Freedom of choice becomes detrimental instead of being liberating. When having to deal with making a decision, human nature dictates that we are bound to feel pangs of pre-remorse jitters. That usually brings along with it a level of stress and anxiety - though most of us would be hard pressed to admit to this, thanks to years of mental conditioning and convincing ourselves that we do indeed value and require as many options as possible. 

In all honesty, are we really developed enough to make consciously good decisions when faced with too many? It is a dog-eat-dog world out there and life is hard enough as is without having to seriously ponder the small details. Too much information can very easily lead to overloading and brain fizzling. 

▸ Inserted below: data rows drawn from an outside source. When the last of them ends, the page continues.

-- ==== Sys2Proof/Laws/Operands.lean ====
section
/-! SUPPORT. The operand forms and the packed words as numbers and as bits, once. -/

namespace Sys2Proof

/-- The number a concatenation holds. -/
theorem toNat_append_eq {m n : Nat} (x : BitVec m) (y : BitVec n) : (x ++ y).toNat = x.toNat * 2 ^ n + y.toNat := by
  rw [BitVec.toNat_append, ← Nat.shiftLeft_add_eq_or_of_lt y.isLt, Nat.shiftLeft_eq]

/-- The number a packed word holds (R71). -/
theorem packCmd_toNat (f : CmdFields) :
    (packCmd f).toNat =
      f.op.toNat + f.a.toNat * 2 ^ 4 + f.b.toNat * 2 ^ 12 + f.c.toNat * 2 ^ 20 + f.px.toNat * 2 ^ 28 + f.rtr.toNat * 2 ^ 29 +
        f.ext.toNat * 2 ^ 30 + f.len.toNat * 2 ^ 31 + f.id.toNat * 2 ^ 35 + f.data.toNat * 2 ^ 64 := by
  unfold packCmd
  repeat rw [toNat_append_eq]
  simp only [BitVec.toNat_ofBool]
  ring

namespace Machine

/-- What a well-formed frame is (R13). -/
theorem Frame.wf_iff {f : Frame} :
    f.wf = true ↔ f.len.toNat ≤ 8 ∧ f.data.length = f.len.toNat ∧ (f.ext = true ∨ f.id.toNat < 2048) := by
  simp [Frame.wf, Config.lenMax, and_assoc]

/-- Both priorities are in range (R74). -/
theorem priorityLegal_iff {p : Prio} : priorityLegal p = true ↔ p.major.toNat ≤ 3 ∧ p.minor.toNat ≤ 3 := by
  simp [priorityLegal, Config.priorityMax]

/-- A node identifier is in range (R74). -/
theorem nodeLegal_iff {node : Nat} : nodeLegal node = true ↔ node ≤ 127 := by
  simp [nodeLegal, Config.nodeMax]

/-- The arbitration identifier as a number: for legal priorities the three terms do not overlap (R106). -/
theorem headerOf_toNat {p : Prio} (node : BitVec 7) (hmajor : p.major.toNat ≤ 3) (hminor : p.minor.toNat ≤ 3) :
    (headerOf p node).toNat = p.major.toNat * 512 + p.minor.toNat * 128 + node.toNat := by
  have hn := node.isLt
  simp only [headerOf, BitVec.toNat_or, BitVec.toNat_shiftLeft, BitVec.toNat_setWidth]
  rw [Nat.mod_eq_of_lt (show p.major.toNat < 2 ^ 11 by omega), Nat.mod_eq_of_lt (show p.minor.toNat < 2 ^ 11 by omega),
    Nat.mod_eq_of_lt (show node.toNat < 2 ^ 11 by omega), Nat.shiftLeft_eq, Nat.shiftLeft_eq, Nat.mod_eq_of_lt (by omega),
    Nat.mod_eq_of_lt (by omega)]
  have upper : p.major.toNat * 2 ^ 9 ||| p.minor.toNat * 2 ^ 7 = p.major.toNat * 2 ^ 9 + p.minor.toNat * 2 ^ 7 := by
    rw [Nat.mul_comm p.major.toNat]
    exact (Nat.two_pow_add_eq_or_of_lt (i := 9) (by omega) p.major.toNat).symm
  have lower := Nat.two_pow_add_eq_or_of_lt (i := 7) hn (p.major.toNat * 4 + p.minor.toNat)
  rw [show 2 ^ 7 * (p.major.toNat * 4 + p.minor.toNat) = p.major.toNat * 2 ^ 9 + p.minor.toNat * 2 ^ 7 by ring] at lower
  rw [upper, ← lower]
  omega

/-- The bits of joined byte lanes (R51). -/
theorem joinLanes_getLsbD (bs : List Byte) (i : Nat) (hi : i < 64) :
    (joinLanes bs).getLsbD i = (bs[i / 8]?.getD 0).getLsbD (i % 8) := by
  induction bs generalizing i with
  | nil => simp [joinLanes]
  | cons b bs ih =>
    simp only [joinLanes, BitVec.getLsbD_or, BitVec.getLsbD_shiftLeft, BitVec.getLsbD_setWidth]
    by_cases h : i < 8
    · simp [h, hi, Nat.div_eq_of_lt h, Nat.mod_eq_of_lt h]
    · obtain ⟨j, rfl⟩ : ∃ j, i = j + 8 := ⟨i - 8, by omega⟩
      rw [show (j + 8) / 8 = j / 8 + 1 by omega, show (j + 8) % 8 = j % 8 by omega]
      simp [hi, ih j (by omega)]

/-- Bytes joined into lanes split back into the bytes (R51). -/
theorem splitLanes_joinLanes (bs : List Byte) (h : bs.length ≤ 8) : splitLanes bs.length (joinLanes bs) = bs := by
  apply List.ext_getElem
  · simp [splitLanes]
  · intro i _ hi
    simp only [splitLanes, List.getElem_map, List.getElem_range]
    apply BitVec.eq_of_getLsbD_eq
    intro k hk
    rw [BitVec.getLsbD_extractLsb', joinLanes_getLsbD _ _ (by omega), show (8 * i + k) / 8 = i by omega,
      show (8 * i + k) % 8 = k by omega]
    simp [hk, hi]

/-- How many bytes a split gives (R77). -/
@[simp] theorem splitLanes_length (n : Nat) (data : BitVec 64) : (splitLanes n data).length = n := by
  simp [splitLanes]

/-- The bits of a response word (R80). -/
theorem rspWord_getLsbD (r : Response) (i : Nat) :
    (rspWord r).getLsbD i =
      if i < 4 then (codeBits r.code).getLsbD i else if i < 5 then r.flag else if i < 6 then r.diag else if i < 8 then false
      else r.w.getLsbD (i - 8) := by
  unfold rspWord
  repeat rw [BitVec.getLsbD_append]
  simp only [BitVec.getLsbD_ofBool]
  grind (splits := 20)

/-- The increment adds one and saturates (R162). -/
theorem inc_toNat (c : Word32) : (inc c).toNat = min (c.toNat + 1) (2 ^ 32 - 1) := by
  have hc := c.isLt
  unfold inc
  split
  · rename_i h; subst h; simp
  · rename_i h
    have : c.toNat ≠ 2 ^ 32 - 1 := fun e => h (BitVec.eq_of_toNat_eq (by simpa using e))
    rw [BitVec.toNat_add, show (1 : Word32).toNat = 1 from rfl, Nat.mod_eq_of_lt (by omega)]
    omega

end Machine

end Sys2Proof
end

In related readings I came across a term for defining the pursuit of happiness accurately ; The Hedonistic Treadmill.  Originally coined in 1971 by Brickman and Campbell, this term was conceptualized further by British psychologist Michael Eysenck who stated that happiness levels among humans were usually predisposed and leaned towards genetics. He also proposed that high levels of happiness were never permanent. 


Happiness readings rise and fall constantly and it surprised me to note that what I initially thought would make an average person happy in fact only gave them a temporary sense of that. 
A good example of this is lottery winners. Those who have received large financial windfalls report their happiness peaking and then returning to the same previous levels after a year. This strengthens the notion that money does not bring happiness, but it should be said that it doesn't necessarily hurt either.